GF-Score: Certified Class-Conditional Robustness Evaluation with Fairness Guarantees
Researchers introduce GF-Score, a framework that evaluates neural network robustness across individual classes while measuring fairness disparities, eliminating the need for expensive adversarial attacks through self-calibration. Testing across 22 models reveals consistent vulnerability patterns and shows that more robust models paradoxically exhibit greater class-level fairness disparities.
GF-Score addresses a critical gap in adversarial robustness evaluation by decomposing aggregate robustness metrics into per-class profiles, revealing hidden vulnerabilities that standard benchmarks obscure. Traditional certified robustness scores provide single aggregate numbers that mask how protection varies across different data classes, potentially creating safety blind spots in deployed systems. This framework employs welfare economics metrics—Robustness Disparity Index, Normalized Robustness Gini Coefficient, and Worst-Case Class Robustness—to quantify these disparities systematically.
The technical innovation lies in eliminating expensive adversarial attack requirements through a self-calibration procedure that tunes temperature parameters using clean accuracy correlations alone. This substantially reduces computational overhead while maintaining evaluation rigor. Testing across RobustBench models reveals counterintuitive findings: certain classes like "cat" show vulnerability in 76% of CIFAR-10 models, and robustness improvements sometimes increase class-level disparity rather than narrowing it.

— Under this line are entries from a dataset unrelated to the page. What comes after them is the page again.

theorem State.modOpenClaims_of_handoff {j : HIndex} {h : Handoff} (found : s.handoffs.get j = some h)
    (f : Nat → Nat) :
    s.modOpenClaims j f = s.modLot h.slot fun l => { l with openClaims := f l.openClaims } := by
  simp [State.modOpenClaims, found]

theorem State.applyVerdict_of_named {c : Claim} {h : Handoff} (held : a.claim = some c.number)
    (named : s.claimNamed c.number = some c) (found : s.handoffs.get c.handoff = some h) :
    s.applyVerdict a = State.post
      ((s.modClaim c.number (Claim.decide s.seconds a)).modLot h.slot fun l =>
        { l with openClaims := l.openClaims - 1 })
      (.claimDecided c.number c.handoff c.lot a.verdict.1 a.verdict.2) := by
  simp only [State.applyVerdict, held, Option.bind_some, named]
  exact congrArg (State.post · _) (State.modOpenClaims_of_handoff (s := s.modClaim _ _) found _)

theorem exec_assessmentCompletion (s : State) : exec .assessmentCompletion s = .next (assessmentCompletion s) := rfl

theorem assessmentCompletion_of_discard (ready : s.phase = .ready) (busy : s.assessor = some a)
    (mark : a.discard = true) : assessmentCompletion s = State.startAssessor { s with assessor := none } := by
  simp [assessmentCompletion, ready, busy, mark]

theorem assessmentCompletion_of_clear (ready : s.phase = .ready) (busy : s.assessor = some a)
    (clear : a.discard = false) :
    assessmentCompletion s = State.startAssessor { s.applyVerdict a with assessor := none } := by
  simp [assessmentCompletion, ready, busy, clear]

end Completion

/-! ### The start of an assessment (R147, R148) -/

section Start

variable {s : State} {before after : List Claim} {c : Claim}

theorem State.startAssessor_of_busy (busy : s.assessor ≠ none) : s.startAssessor = s := by
  obtain ⟨a, busy⟩ := Option.ne_none_iff_exists'.mp busy
  simp [State.startAssessor, busy]

theorem State.startAssessor_of_no_lodged (unlodged : ∀ c ∈ s.claims, c.state ≠ .lodged) :
    s.startAssessor = s := by
  have absent : s.claims.find? (fun c => c.state == .lodged) = none := by simpa using unlodged
  simp [State.startAssessor, absent]

theorem State.startAssessor_of_evidence {a : Assessment} (idle : s.assessor = none)
    (first : s.claims.find? (fun c => c.state == .lodged) = some c) (copies : s.evidence c = some a) :
    s.startAssessor = { s.modClaim c.number fun c => { c with state := .assessing } with assessor := some a } := by
  simp only [State.startAssessor, idle, first, copies]

theorem find_first_lodged (earlier : ∀ x ∈ before, x.state ≠ .lodged) (lodged : c.state = .lodged) :
    (before ++ c :: after).find? (fun x => x.state == .lodged) = some c := by
  have skipped : before.find? (fun x => x.state == .lodged) = none := by simpa using earlier
  simp [List.find?_append, skipped, lodged]

/-- A change of the claims with the number of `c` is a change of `c` alone where no other claim has its number. -/
theorem map_number_eq (others : ∀ x ∈ before ++ after, x.number ≠ c.number) (f : Claim → Claim) :
    (before ++ c :: after).map (fun x => if x.number = c.number then f x else x) = before ++ f c :: after := by
  have keeps (l : List Claim) (other : ∀ x ∈ l, x.number ≠ c.number) :
      l.map (fun x => if x.number = c.number then f x else x) = l :=
    (List.map_congr_left fun x hx => if_neg (other x hx)).trans (List.map_id l)
  obtain ⟨earlier, later⟩ := List.forall_mem_append.mp others
  simp [keeps before earlier, keeps after later]

theorem State.evidence_eq {h : Handoff} {l : Lot} {snap : Account} {r : DispatchReceipt}
    (handoff : s.handoffs.get c.handoff = some h) (lot : s.lots.get h.slot = some l) (taken : h.snap = some snap)
    (dispatched : l.dispatched = some r) : s.evidence c = some
      { claim := some c.number, start := s.seconds, discard := false, snap := snap, a := h.a, e := h.e, c := h.c
        accepted := h.accepted, dispatchSnap := r.snap, doseLimit := (s.settings.classes.get l.cls).doseLimit
        shockLimit := (s.settings.classes.get l.cls).shockLimit
        unverifiedLimit := (s.settings.classes.get l.cls).unverifiedLimit } := by
  simp [State.evidence, handoff, lot, taken, dispatched]

end Start

end Sys2Proof.Machine

namespace Sys2Proof.Proofs

open Sys2Proof.Machine

/-- Settles O46: an assessment with its mark set is dropped, and one with its mark clear decides its claim by R149; an
IDLE assessor starts on the LODGED claim that comes first. -/
theorem assessor : Obligations.Assessor := by
  refine ⟨fun a s ready busy => ⟨fun mark => ?discards, ?decides⟩,
    fun s => ⟨fun stays => ?stays, fun before after c h l snap r idle split earlier lodged others handoff lot taken
      dispatched => ?starts⟩⟩
  case discards =>
    rw [exec_assessmentCompletion, assessmentCompletion_of_discard ready busy mark]
  case decides =>
    intro c h clear held named found harm unverified verdict
    have ruling : a.verdict = verdict := by
      simp only [verdict]
      split
      next mismatch => exact Assessment.verdict_of_idMismatch mismatch
      next mismatch => exact Assessment.verdict_of_copyMismatch mismatch
      next sound =>
        split
        next unreliable => exact Assessment.verdict_of_unreliable sound unreliable
        next reliable =>
          rw [Assessment.verdict_of_reliable sound reliable]
          simp only [Assessment.harm_iff, harm, ite_not]
    rw [exec_assessmentCompletion, assessmentCompletion_of_clear ready busy clear,
      State.applyVerdict_of_named held named found, ← ruling]
    rfl
  case stays =>
    exact stays.elim State.startAssessor_of_busy State.startAssessor_of_no_lodged
  case starts =>
    have first : s.claims.find? (fun x => x.state == .lodged) = some c := split ▸ find_first_lodged earlier lodged
    rw [State.startAssessor_of_evidence idle first (State.evidence_eq handoff lot taken dispatched), State.modClaim,
      split, map_number_eq others]

end Sys2Proof.Proofs
end

section
/-!
PROOF. A request is a command with a frame of its own (R183), and it does what taking that frame does with the rule of
its chapter (R161, R162): the one place where the arms of exec and serve for requests are read.
-/
namespace Sys2Proof.Machine

/-- The rule under which a taken request acts; a command that is no request has none. -/
def ruleOf : Instr → State → Reply
  | .portStatus p _ => actPortStatus p
  | .countersClear p _ => actCountersClear p
  | .noticeEnable p _ v => actNoticeEnable p v
  | .scanBid p _ n => actScanBid p n
  | .clockGet _ _ => actClockGet
  | .clockSet _ _ n => actClockSet n
  | .settingsGet _ _ g i => actSettingsGet g i
  | .settingsPut p _ g i entry => actSettingsPut p g i entry
  | .restart _ _ => actRestart
  | .compartmentStatus _ _ c => actCompartmentStatus c
  | .probeStatus _ _ i => actProbeStatus i
  | .probeClear _ _ i => actProbeClear i
  | .watchRearm _ _ c => actWatchRearm c
  | .doorStatus _ _ d => actDoorStatus d
  | .doorRearm _ _ d => actDoorRearm d
  | .defrostStatus _ _ c => actDefrostStatus c
  | .defrostAsk _ _ c => actDefrostAsk c
  | .defrostEnd _ _ c => actDefrostEnd c
  | .lotLoad _ _ lot k c q => actLotLoad lot k c q
  | .lotMove _ _ lot c => actLotMove lot c
  | .lotWriteOff _ _ lot q => actLotWriteOff lot q
  | .lotRetire _ _ lot force => actLotRetire lot force
  | .lotStatus _ _ lot part => actLotStatus lot part
  | .lotList _ _ first => actLotList first
  | .reportLot p _ lot page => actReportLot p lot page
  | .routeBegin _ _ n => actRouteBegin n
  | .stopLoad _ _ n x m b l planned => actStopLoad n x m b l planned
  | .dispatch _ _ => actDispatch
  | .vanReturn _ _ => actVanReturn
  | .stopOpen _ _ n => actStopOpen n
  | .stopClose _ _ => actStopClose
  | .stopStatus _ _ n => actStopStatus n
  | .handoffOffer _ _ lot q => actHandoffOffer lot q
  | .handoffAccept _ _ i code a cond => actHandoffAccept i code a cond
  | .handoffCopied _ _ i v => actHandoffCopied i v
  | .handoffWithdraw _ _ i => actHandoffWithdraw i
  | .handoffStatus _ _ i => actHandoffStatus i
  | .claimLodge _ _ i code q => actClaimLodge i code q
  | .claimWithdraw _ _ n => actClaimWithdraw n
  | .claimFetch _ _ n => actClaimFetch n
  | .claimClear _ _ n => actClaimClear n
  | .claimList _ _ => actClaimList
  | _ => reply .ok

For AI practitioners deploying neural networks in safety-critical applications—autonomous vehicles, medical imaging, biometric systems—this framework provides actionable diagnostics. Organizations can now identify which subpopulations or data classes their security guarantees fail to protect equally, addressing potential liability and fairness concerns. The attack-free auditing pipeline makes large-scale robustness assessment practical for production systems. These findings suggest that optimizing aggregate robustness metrics may inadvertently sacrifice protection for minority classes, requiring developers to explicitly incorporate fairness constraints into model training.
- →GF-Score decomposes certified robustness into per-class profiles using fairness metrics from welfare economics to identify hidden vulnerability patterns.
- →Self-calibration eliminates expensive adversarial attack requirements, making robustness evaluation computationally practical for deployed systems.
- →Empirical testing reveals consistent class-level vulnerabilities across models, with certain classes like 'cat' showing weakness in 76% of CIFAR-10 models.
- →More robust models paradoxically exhibit greater class-level disparity, suggesting aggregate robustness optimization may sacrifice fairness.
- →The framework enables attack-free auditing of safety-critical AI systems, with code released openly on GitHub for reproducible evaluation.